How to find the general solutions of the following second-order ODE?

Question

I was wondering if there is a general solution of the following second-order homogeneous ODE.

$$ ty''(t)+(2-t)y'(t)=(1+\frac{\lambda}{t})y(t)\quad t>0 $$ where $\lambda$ is a positive constant.

Answer 1

$$ ty''(t)+(2-t)y'(t)=(1+\frac{\lambda}{t})y(t)\quad t>0 $$ HINT :

This looks like an ODE of the Bessel kind, but generalized. This draw us to try a change of function such as : $$y(t)=t^pe^{qt}z(t)$$ Compute $y'(t)$ and $y''(t)$. Put them into the ODE. Then determine the parameters $p,q,c$ such as the equation becomes on the form of a Bessel equation. Of course, this is an arduous calculus. This leads to : $$t^2z''+\left(2(p+1)t+(2q-1)t^2 \right)z'+\left((q-1)qt^2+(2q-p+2pq-1)t-\lambda+p(p+1) \right)z=0$$ To be checked. Nor quite sure of the calculus.
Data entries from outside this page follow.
/-- `ENC` runs the rounds in increasing order of the round key (40_blockcipher.md R108); `DEC` in decreasing order with the
halves' roles exchanged (R109); both rejoin the halves as they stand. -/
def Obligations.BlockFunctionsRunTheRounds : Prop :=
  ∀ (v : Variant) (dim p : Nat) (rk : List Word) (l r : Nat → Nat),
    (l 0 = p / 2 ^ dim → r 0 = p % 2 ^ dim →
      (∀ i, i < rk.length → (l (i + 1), r (i + 1)) = fround v dim (l i) (r i) (rk.getD i 0).toNat) →
      encBlock v dim rk p = (l rk.length <<< dim) ||| r rk.length) ∧
    (l rk.length = p / 2 ^ dim → r rk.length = p % 2 ^ dim →
      (∀ i, i < rk.length → (r i, l i) = fround v dim (r (i + 1)) (l (i + 1)) (rk.getD i 0).toNat) →
      decBlock v dim rk p = (l 0 <<< dim) ||| r 0)

/-- `DEC` and `ENC` undo each other on every block, for both variants and any round keys (40_blockcipher.md R109, R117). -/
def Obligations.DecryptInvertsEncrypt : Prop :=
  ∀ (v : Variant) (dim : Nat) (rk : List Word) (p : Nat), 8 ≤ dim → p < 2 ^ (2 * dim) →
    (∀ k ∈ rk, k.toNat < 2 ^ dim) →
    encBlock v dim rk p < 2 ^ (2 * dim) ∧ decBlock v dim rk p < 2 ^ (2 * dim) ∧
    decBlock v dim rk (encBlock v dim rk p) = p ∧ encBlock v dim rk (decBlock v dim rk p) = p

/-! ### Functions of the CS unit -/

/-- `bitlen` (00_scope.md R17). -/
def Obligations.BitlenMeasures : Prop :=
  bitlen 0 = 0 ∧ ∀ v k : Nat, 1 ≤ v → (bitlen v = k ↔ 2 ^ (k - 1) ≤ v ∧ v < 2 ^ k)

/-- `SPLIT` cuts full fields and one final partial field, most significant bits first, each in its width; the fields rejoin
to the value and pass `CB_OK` (41_counterstream.md R121, R130). -/
def Obligations.SplitCutsAndRejoins : Prop :=
  ∀ v n : Nat, v < 2 ^ n →
    (split v n).length = (n + 127) / 128 ∧
    (∀ i, i < n / 128 → (split v n)[i]? = some ⟨128, v / 2 ^ (n - 128 * (i + 1)) % 2 ^ 128⟩) ∧
    (n % 128 ≠ 0 → (split v n).getLast? = some ⟨n % 128, v % 2 ^ (n % 128)⟩) ∧
    (∀ b ∈ split v n, b.v < 2 ^ b.w) ∧ cbOk (split v n) = true ∧ joinFields (0, 0) (split v n) = (v, n)

/-- A field XOR-ed with the leading bits of its keystream block keeps its width, and twice gives it back; a full field takes
the whole block (41_counterstream.md R123, R124). -/
def Obligations.FieldXorKeepsWidth : Prop :=
  ∀ k w v : Nat, k < 2 ^ 128 → 1 ≤ w → w ≤ 128 → v < 2 ^ w →
    xpart k w v = v ^^^ (k / 2 ^ (128 - w)) ∧ xpart k w v < 2 ^ w ∧ xpart k w (xpart k w v) = v ∧ xpart k 128 v = v ^^^ k

/-- `STREAM_ENC` XORs field `i` with the leading bits of keystream block `i` and keeps its width (41_counterstream.md R125,
R132), and so does decryption to entry `i` before it joins the entries, first entry most significant (R131); `STREAM_DEC` of
`STREAM_ENC` gives the message and its bit length, for every message and keystream (R134). -/
def Obligations.StreamRoundTrip : Prop :=
  (∀ (ks : Nat → Nat) (l : List Block) (i : Nat),
    (xorFields ks 0 l)[i]? = (l[i]?).map fun b => ⟨b.w, b.v ^^^ (ks i / 2 ^ (128 - b.w))⟩) ∧
  joinFields (0, 0) [] = (0, 0) ∧
  (∀ (l : List Block) (b : Block), joinFields (0, 0) (l ++ [b]) =
    (((joinFields (0, 0) l).1 <<< b.w) ||| b.v, (joinFields (0, 0) l).2 + b.w)) ∧
  (∀ (ks : Nat → Nat) (p i : Nat),
    (streamEnc ks p)[i]? = ((split p (bitlen p))[i]?).map fun b => ⟨b.w, b.v ^^^ (ks i / 2 ^ (128 - b.w))⟩) ∧
  ∀ (ks : Nat → Nat) (p : Nat), (∀ i, ks i < 2 ^ 128) →
    streamDec ks (streamEnc ks p) = .ok (p, bitlen p) ∧ cbOk (streamEnc ks p) = true ∧
    (streamEnc ks p).length = (bitlen p + 127) / 128 ∧ ((streamEnc ks p).map Block.w).sum = bitlen p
On can see that a simplification occurs with $$q=\frac12 \quad\text{and}\quad p=-\frac12$$ $$t^2z''+tz'-\frac14\left(t^2+4\lambda+1 \right)z=0$$ $$z(t)=c_1\text{I}_{\sqrt{\lambda+\frac14}}\left(\frac{t}{2}\right)+c_2\text{K}_{\sqrt{\lambda+\frac14}}\left(\frac{t}{2}\right)$$ I and K denote the modified Bessel functions of first and second kind. $$y(t)=c_1t^{-1/2}e^{t/2}\text{I}_{\sqrt{\lambda+\frac14}}\left(\frac{t}{2}\right)+c_2t^{-1/2}e^{t/2}\text{K}_{\sqrt{\lambda+\frac14}}\left(\frac{t}{2}\right)$$

Answer 2

Hint:

$ty''+(2-t)y'=\left(1+\dfrac{\lambda}{t}\right)y$

$t^2y''+(2t-t^2)y'-(t+\lambda)y=0$

Let $y=e^{at}u$ ,

Then $y'=e^{at}u'+ae^{at}u$

$y''=e^{at}u''+ae^{at}u'+ae^{at}u'+a^2e^{at}u=e^{at}u''+2ae^{at}u'+a^2e^{at}u$

$\therefore t^2(e^{at}u''+2ae^{at}u'+a^2e^{at}u)+(2t-t^2)(e^{at}u'+ae^{at}u)-(t+\lambda)e^{at}u=0$

$t^2u''+((2a-1)t^2+2t)u'+(a(a-1)t^2+(2a-1)t-\lambda)u=0$

Choose $2a-1=0$ , i.e. $a=\dfrac{1}{2}$ , the ODE becomes

$t^2u''+2tu'-\left(\dfrac{t^2}{4}+\lambda\right)u=0$